- _WORK TO BE COMPLETED_
The lines from the start of the records through the one containing "let all := s.prx.keys.flatMap" are to be restated word for word; please include both ends.

- _RECORD SET_
-- ==== Sys2Proof/Machine/Faults.lean ====
section
/-!
DEFINITION. Faults that arise in stores, supplies and temperatures (R546, R558, R525), forcing (R516), clearing (R521), and the hardware part of bring-up (R529).
-/
namespace Sys2Proof.Machine

/-! ### Errors in stores (R525) -/

/-- One of a list, as a free value picks it. -/
def State.oneOf {α : Type} (s : State) (xs : List α) : Option α × State :=
  let (w, s) := s.fresh
  (xs[w.toNat % xs.length]?, s)

/-- Groups that have work break with cause POWER (ECC_COLBUF). -/
def State.groupsBreak (s : State) : State := (s.grps.keysOf fun g => g.busy).foldl (fun s g => s.grpBreak g 8 false none none) s

/-- A unit of a port's input buffer is discarded unacknowledged; which one, the spec leaves open. Units wait in the router, or for the port they leave on. -/
def State.inbufLost (s : State) (p : Nat) : State :=
  let mine := fun (u : RUnit) => match u.home with | some h => h.1 == p | none => false
  let a := (s.rin.look p).filter mine
  let b := (List.range 64).flatMap fun q => ((s.fports.look q).oq.filter mine).map fun u => (q, u)
  let (i, s) := s.fresh
  let i := i.toNat % (a.length + b.length)
  match a[i]? with
  | some u => { s with rin := s.rin.put p ((s.rin.look p).erase u) }.freeHome u
  | none =>
    match b[i - a.length]? with
    | some (q, u) => (s.updPort q fun f => { f with oq := f.oq.erase u }).freeHome u
    | none => s

/-- A packet held by a receive record is discarded unacknowledged; which one, the spec leaves open. -/
def State.heldLost (s : State) : State :=
  let all := s.prx.keys.flatMap fun k => (s.prx.look k).held.map fun p => (k, p)
  match s.oneOf all with
  | (some (k, p), s) => s.updRx k fun r => { r with held := r.held.erase p }
  | (none, s) => s

/-- What an error in a store does beside its occurrence (the actions of R525's ECC sources of class 0 to 2). -/
def State.eccAct (s : State) (src : Nat) (syn : Word) : State :=
  let i := wbits syn 23 0
  match src with
  | 0x141 => s.inbufLost (wbits syn 5 0)
  | 0x142 => if s.get (F.WPR_LINK_STATUS_STATE (wbits syn 5 0)) = 0 then s else s.linkDown (wbits syn 5 0) 1
  | 0x143 => s.heldLost
  | 0x145 => s.ctxBroken (wbits syn 15 0)
  | 0x146 => { s with eps := s.eps.upd (wbits syn 19 0) fun e => e % 2 ^ 31 }
  | 0x147 => { s with routes := s.routes.upd (wbits syn 16 16 * 65536 + wbits syn 15 0) fun e => (⟨0, 51, 48⟩ : Fld).into e 0 }
  | 0x148 => s.groupsBreak
  | 0x149 => { s with pcache := s.pcache.eraseIdx i }
  | 0x14A => { s with kcache := s.kcache.del i }
  | 0x14B => match (s.msgs.keysOf fun m => m.live && m.st == .speculating)[i]? with
    | some k => s.retainLost k
    | none => s
  | 0x14C => { s with tlb := s.tlb.del i }
  | _ => s

/-- ECC_ERROR's operation: an error in one of the stores of R525's sources 0x140 to 0x14D. -/
def State.ecc (s : State) (e : EccEvent) : State :=
  if e.source < 0x140 ∨ 0x14D < e.source then s
  else match fltClass e.source with
    | some 3 => s.flt3 e.source e.syndrome true false
    | _ => (s.flt e.source e.syndrome).eccAct e.source e.syndrome

/-- KEYSTORE_ECC's operation. -/
def State.keyStoreEcc (s : State) (store : Nat) : State := s.flt4 0x011 (packW [(0, store % 256)]) false

/-! ### Forcing (R516) -/

/-- The object or instance a forced class 1 or 2 source's syndrome names exists. -/
def State.forcible (s : State) (src : Nat) (syn : Word) : Bool :=
  let i := wbits syn 15 0
  match src with
  | 0x041 => (s.wqs.look i).st == .running
  | 0x042 => (s.wqs.look i).st == .running
  | 0x044 => decide (wbits syn 13 0 < 16384) && (s.eqs.look (wbits syn 13 0)).st == .active
  | 0x048 => s.runs.keys.any fun k => (s.runs.look k).st != .free && s.handle k == wbits syn 31 0
  | 0x080 => (s.pas.look (wbits syn 19 0)).st != .free
  | 0x081 => (s.mctx.look i).st == .enabled
  | 0x145 => (s.mctx.look i).st == .enabled
  | 0x0C1 => (s.grps.look (wbits syn 11 0)).st == 1 || (s.grps.look (wbits syn 11 0)).st == 2
  | 0x0C2 => (s.grps.look (wbits syn 11 0)).st == 1 || (s.grps.look (wbits syn 11 0)).st == 2
  | _ => true

/-- The host port on which a forced source's object lies. -/
def State.forcePort (s : State) (src : Nat) (syn : Word) : Option Nat :=
  match src with
  | 0x041 => some (s.wqs.look (wbits syn 15 0)).port
  | 0x042 => some (s.wqs.look (wbits syn 15 0)).port
  | 0x044 => some (s.eqs.look (wbits syn 13 0)).port
  | _ => none

/-- The owning rule's reaction to a forced class 0 to 2 source on what the syndrome names. -/
def State.forceAct (s : State) (src : Nat) (syn : Word) : State :=
  let i := wbits syn 15 0
  match src with
  | 0x000 => if 5 ≤ wbits syn 3 0 ∧ wbits syn 3 0 ≤ 10 then (s.put F.STG_OVERRUN_LAST_TASK (wbits syn 3 0)).bump F.STG_OVERRUN_COUNT 1 else s
  | 0x003 => s.cvyBreakAll (fun c => c.st == 1 || c.st == 2 || c.st == 3) 2
  | 0x00A => s.hostFenced (wbits syn 1 0)
  | 0x013 => s.put F.SEC_STATUS_IDENTITY_OK 0
  | 0x041 => s.wqError i stAborted (2 ^ (s.wqs.look i).log2) stAborted 0
  | 0x042 => s.wqError i stBus (fwd 32 (s.wqs.look i).c (s.wqs.look i).prod) stAborted 0
  | 0x044 => s.eqError (wbits syn 13 0)
  | 0x048 => match s.runs.keys.find? fun k => (s.runs.look k).st != .free && s.handle k == wbits syn 31 0 with
    | some k => s.ctxLost k
    | none => s
  | 0x049 => s.clusterFence (wbits syn 3 0)
  | 0x080 => s.pasError (wbits syn 19 0)
  | 0x081 => s.ctxBroken i
  | 0x084 => s.tamperMark (wbits syn 23 0)
  | 0x087 => (s.put F.SEC_LEDGER_CTRL_EN 0).put F.SEC_LEDGER_CTRL_STATE 0
  | 0x0C1 => s.grpBreak (wbits syn 11 0) 5 false none none
  | 0x0C2 => s.grpBroken (wbits syn 11 0) (wbits syn 15 12) false none none
  | _ => s.eccAct src syn

/-- A forced class 0 to 2 source. -/
def State.forceLow (s : State) (src : Nat) (syn : Word) : State :=
  let cls := (fltClass src).getD 0
  let (s, nested) := s.occur src syn true (s.forcePort src syn)
  if (nested && decide (cls > 0)) || !s.forcible src syn then s
  else if cls = 0 then s.forceAct src syn
  else
    let s := if cls = 2 && !s.sealed && !s.halted then s.degrade else s
    s.reacting cls (fltScope src syn (s.forcePort src syn)) fun s => s.forceAct src syn

/-- FAULT_FORCE's operation. -/
def State.faultForce (s : State) (o : Origin) (src : Nat) : State :=
  let syn := s.reg 0x30018
  match fltClass src with
  | none => s
  | some c =>
    if 3 ≤ c && !s.originAuth o then s.flt 0x00F (packW [(0, src), (16, match o with | .pf0 p => p | _ => 0)])
    else if c = 4 then s.flt4 src syn true
    else if src = 0x00E then s.wedge syn true
    else if c = 3 then s.flt3 src syn true true
    else s.forceLow src syn

/-! ### Clearing (R521) -/

/-- A sensor's latest sample lies above the warning limit (R558). -/
def State.warnLimit (s : State) : Int := (max 700 (min (s.get F.DEV_TEMP_CTRL_WARN) 1100) : Nat)
def State.sensorHot (s : State) (k : Nat) : Bool :=
  s.flag (F.DEV_MON_VALID k) && decide (s.warnLimit < (BitVec.ofNat 16 (s.get (F.DEV_MON_VALUE k))).toInt)

/-- The condition of a source still holds. -/
def State.stillHolds (s : State) (src : Nat) : Bool :=
  match src with
  | 0x003 => s.get F.STG_SYNC_STATUS_STATE != 2
  | 0x005 => s.flag F.CLK_STATUS_HOLDOVER
  | 0x009 => !s.flag F.CLK_STATUS_MGMT_LOCK
  | 0x00A => (List.range 4).any fun p => (s.ports.look p).refQualified && !(s.get F.CLK_STATUS_HOSTREF_OK).testBit p
  | 0x00C => (List.range 16).any s.sensorHot
  | 0x013 => true
  | _ => false

/-- Fences that a class 2 source set are lifted. -/
def State.unfence (s : State) (src : Nat) : State :=
  match src with
  | 0x009 => (s.cmisKick 0).cmisKick 1
  | 0x00A => (List.range 4).foldl (fun s p => s.updHost p fun h => { h with fenced := false }) s
  | 0x049 => { s with fenced := [] }
  | _ => s

/-- One pending bit is cleared. -/
def State.clearOne (s : State) (src : Nat) : State :=
  if !s.flag (fltPend src) || s.stillHolds src then s
  else match fltClass src with
    | some 2 => (s.put (fltPend src) 0).unfence src
    | some 0 => s.put (fltPend src) 0
    | some 1 => s.put (fltPend src) 0
    | _ => s

/-- FAULT_CLEAR's operation: a write of FLT_PENDING_k. The last class 2 bit to clear lets the device leave Degraded (R527). -/
def State.faultClear (s : State) (k : Nat) (v : Word) : State :=
  let was := s.anyPending (· == 2)
  let s := (List.range 64).foldl (fun s j => if v.getLsbD j then s.clearOne (64 * k + j) else s) s
  let s := s.errPin
  if was && !s.anyPending (· == 2) && s.mode == 4 && !s.halted then { s with retDue := true } else s

/-- FIRST_CLR's operation. -/
def State.firstClear (s : State) : State := { s with first := { s.first with valid := false } }

/-! ### Temperatures and supplies -/

/-- A sensor or rail that is gated or unpowered: with the core gated only the supervisor die and its own sensor remain (R539, R546). -/
def State.sensorOff (s : State) (k : Nat) : Bool := s.hold == .gated && decide (k < 14)
def State.railOff (s : State) (r : Nat) : Bool :=
  let quads := fun lo hi => (List.range 64).all fun q => !(decide (lo ≤ q ∧ q < hi)) || s.pdQuad q == 2
  s.hold == .gated || (r == 2 && quads 0 32) || (r == 3 && quads 32 64) || (r == 4 && quads 0 64) ||
  ((r == 5 || r == 6) && (List.range 4).all fun p => s.pdHost p == 2)

/-- TEMPERATURE_SAMPLE's operation for one sensor (R558). -/
def State.tempSample (s : State) (k : Nat) (v : Int) : State :=
  if s.sensorOff k then s
  else
    let raw := (BitVec.ofInt 16 v)
    let v := raw.toInt
    let s := ((s.put (F.DEV_MON_VALID k) 1).put (F.DEV_MON_VALUE k) raw.toNat).put (F.DEV_MON_AGE_US k) 0
    let syn := packW [(0, k), (16, raw.toNat)]
    let s := if v > 1150 then s.flt3 0x00D syn true false else s
    if v > s.warnLimit then s.flt 0x00C syn else s

/-- Nominal mV and tolerance in percent of a rail (R544, R547). -/
def State.railNominal (s : State) (r : Nat) : Nat × Nat :=
  match r with
  | 0 => (if s.get F.DEV_AVS_STATE = 1 then s.get F.DEV_AVS_TARGET_MV else 800, 3)
  | 1 => (800, 3)
  | 2 => (750, 2)
  | 3 => (750, 2)
  | 4 => (1200, 3)
  | 5 => (800, 3)
  | 6 => (1200, 3)
  | _ => (1800, 5)

/-- A rail is outside its range. -/
def State.railOut (s : State) (r mv : Nat) : Bool :=
  let (n, pct) := s.railNominal r
  decide (mv * 100 < n * (100 - pct) ∨ n * (100 + pct) < mv * 100)

/-- RAIL_CHECK's operation for one rail (R546): the second bad comparison in a row records. -/
def State.railCheck (s : State) (r mv : Nat) : State :=
  if s.railOff r then { s with railBad := s.railBad.erase r }
  else
    let s := ((s.put (F.DEV_MON_VALID (16 + r)) 1).put (F.DEV_MON_VALUE (16 + r)) mv).put (F.DEV_MON_AGE_US (16 + r)) 0
    if !s.railOut r mv then { s with railBad := s.railBad.erase r }
    else if s.railBad.contains r then s.flt3 0x00B (packW [(0, r), (16, mv)]) true false
    else { s with railBad := r :: s.railBad }

/-! ### Bring-up (R529) and the core voltage (R547, R548) -/

/-- The core voltage target is written; whether the regulator acknowledges is a free value. -/
def State.avsFirst (s : State) (mv : Nat) : State :=
  let (w, s) := (s.put F.DEV_AVS_TARGET_MV mv).fresh
  let s := s.out (.avs 0 mv)
  if w.getLsbD 0 then s.put F.DEV_AVS_STATE 1 else (s.put F.DEV_AVS_STATE 2).bump F.DEV_AVS_RETRIES 1

/-- AVS_RETRY's operation: the repeated write, acknowledged or not. -/
def State.avsAgain (s : State) (acked : Bool) : State :=
  if s.get F.DEV_AVS_STATE ≠ 2 then s
  else
    let s := s.out (.avs 0 (s.get F.DEV_AVS_TARGET_MV))
    if acked then s.put F.DEV_AVS_STATE 1 else s.bump F.DEV_AVS_RETRIES 1

/-- MGMT_PLL_LOCK's operation: module transactions run again, and management of powered cages that waited for the clock starts. -/
def State.mgmtLocked (s : State) : State :=
  if s.flag F.CLK_STATUS_MGMT_LOCK then s
  else
    let s := ((s.put F.CLK_STATUS_MGMT_LOCK 1).cmisKick 0).cmisKick 1
    ((List.range 32).filter fun n => s.flag (F.CPW_STATUS_PG n) && s.get (F.MOD_STATUS_STATE n) == 0).foldl (fun s n => s.modStart n) s

/-- The PLLs of bring-up: the timebase PLL takes a qualified reference, else R65 applies. -/
def State.pllsUp (s : State) : State :=
  let a := s.flag F.CLK_STATUS_A_QUAL
  if a || s.flag F.CLK_STATUS_B_QUAL then
    ((((s.put F.CLK_STATUS_REF_SEL (b2n !a)).put F.CLK_STATUS_TB_LOCK 1).put F.CLK_STATUS_CORE_LOCK 1).mgmtLocked).put F.DEV_BRINGUP_PLLS 1
  else if s.flag F.CLK_STATUS_HOLDOVER then s
  else (((s.put F.CLK_STATUS_HOLDOVER 1).put F.CLK_STATUS_REF_SEL 2).put F.CLK_STATUS_COAST 1).flt 0x005 0

/-- A store failed its self-test: its source is recorded with its class and acts; its syndrome is a free value, since R529 names none. -/
def State.storeFailed (s : State) (src : Nat) : State :=
  let (syn, s) := s.fresh
  match fltClass src with
  | some 4 => s.flt4 src syn false
  | some 3 => s.flt3 src syn true false
  | _ => (s.flt src syn).eccAct src syn

/-- BRINGUP_STEP's operation. -/
def State.bringStep (s : State) (b : BringStep) : State :=
  match b with
  | .rails ok rail mv => if ok then s.put F.DEV_BRINGUP_RAILS 1 else s.flt3 0x00B (packW [(0, rail % 256), (16, mv % 65536)]) true false
  | .fuses ok mv =>
    if !ok then s.flt4 0x012 0 false
    else if s.flag F.DEV_BRINGUP_FUSES then s
    else (s.put F.DEV_BRINGUP_FUSES 1).avsFirst mv
  | .plls => if s.flag F.DEV_BRINGUP_PLLS then s else s.pllsUp
  | .stores failed => match failed with
    | none => s.put F.DEV_BRINGUP_SRAM 1
    | some src => s.storeFailed src
  | .lanes => s.put F.DEV_BRINGUP_LANES 1
  | .identity ok =>
    if ok then (s.put F.DEV_BRINGUP_IDENTITY 1).put F.SEC_STATUS_IDENTITY_OK 1
    else (s.put F.SEC_STATUS_IDENTITY_OK 0).flt 0x013 0
  | .host n => if (s.ports.look n).refQualified && s.pdHost n == 0 then s.put F.DEV_BRINGUP_HOSTS (s.get F.DEV_BRINGUP_HOSTS ||| 2 ^ n) else s
  | .sync => s.put F.DEV_BRINGUP_SYNC (b2n s.synced)

/-- Operands of a bring-up step that can occur: the fused target is 650 to 800 mV in steps of 5; a failed store is one with an uncorrectable-error source. -/
def bringOk : BringStep → Bool
  | .rails _ rail _ => decide (rail < 8)
  | .fuses ok mv => !ok || (decide (650 ≤ mv ∧ mv ≤ 800) && mv % 5 == 0)
  | .stores (some src) => decide (0x141 ≤ src ∧ src ≤ 0x14D) || src == 0x011 || src == 0x048 || src == 0x049
  | .host n => decide (n < 4)
  | _ => true

end Sys2Proof.Machine
end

- _EXERCISE SOLUTION_
-- ==== Sys2Proof/Machine/Faults.lean ====
section
/-!
DEFINITION. Faults that arise in stores, supplies and temperatures (R546, R558, R525), forcing (R516), clearing (R521), and the hardware part of bring-up (R529).
-/
namespace Sys2Proof.Machine

/-! ### Errors in stores (R525) -/

/-- One of a list, as a free value picks it. -/
def State.oneOf {α : Type} (s : State) (xs : List α) : Option α × State :=
  let (w, s) := s.fresh
  (xs[w.toNat % xs.length]?, s)

/-- Groups that have work break with cause POWER (ECC_COLBUF). -/
def State.groupsBreak (s : State) : State := (s.grps.keysOf fun g => g.busy).foldl (fun s g => s.grpBreak g 8 false none none) s

/-- A unit of a port's input buffer is discarded unacknowledged; which one, the spec leaves open. Units wait in the router, or for the port they leave on. -/
def State.inbufLost (s : State) (p : Nat) : State :=
  let mine := fun (u : RUnit) => match u.home with | some h => h.1 == p | none => false
  let a := (s.rin.look p).filter mine
  let b := (List.range 64).flatMap fun q => ((s.fports.look q).oq.filter mine).map fun u => (q, u)
  let (i, s) := s.fresh
  let i := i.toNat % (a.length + b.length)
  match a[i]? with
  | some u => { s with rin := s.rin.put p ((s.rin.look p).erase u) }.freeHome u
  | none =>
    match b[i - a.length]? with
    | some (q, u) => (s.updPort q fun f => { f with oq := f.oq.erase u }).freeHome u
    | none => s

/-- A packet held by a receive record is discarded unacknowledged; which one, the spec leaves open. -/
def State.heldLost (s : State) : State :=
  let all := s.prx.keys.flatMap fun k => (s.prx.look k).held.map fun p => (k, p)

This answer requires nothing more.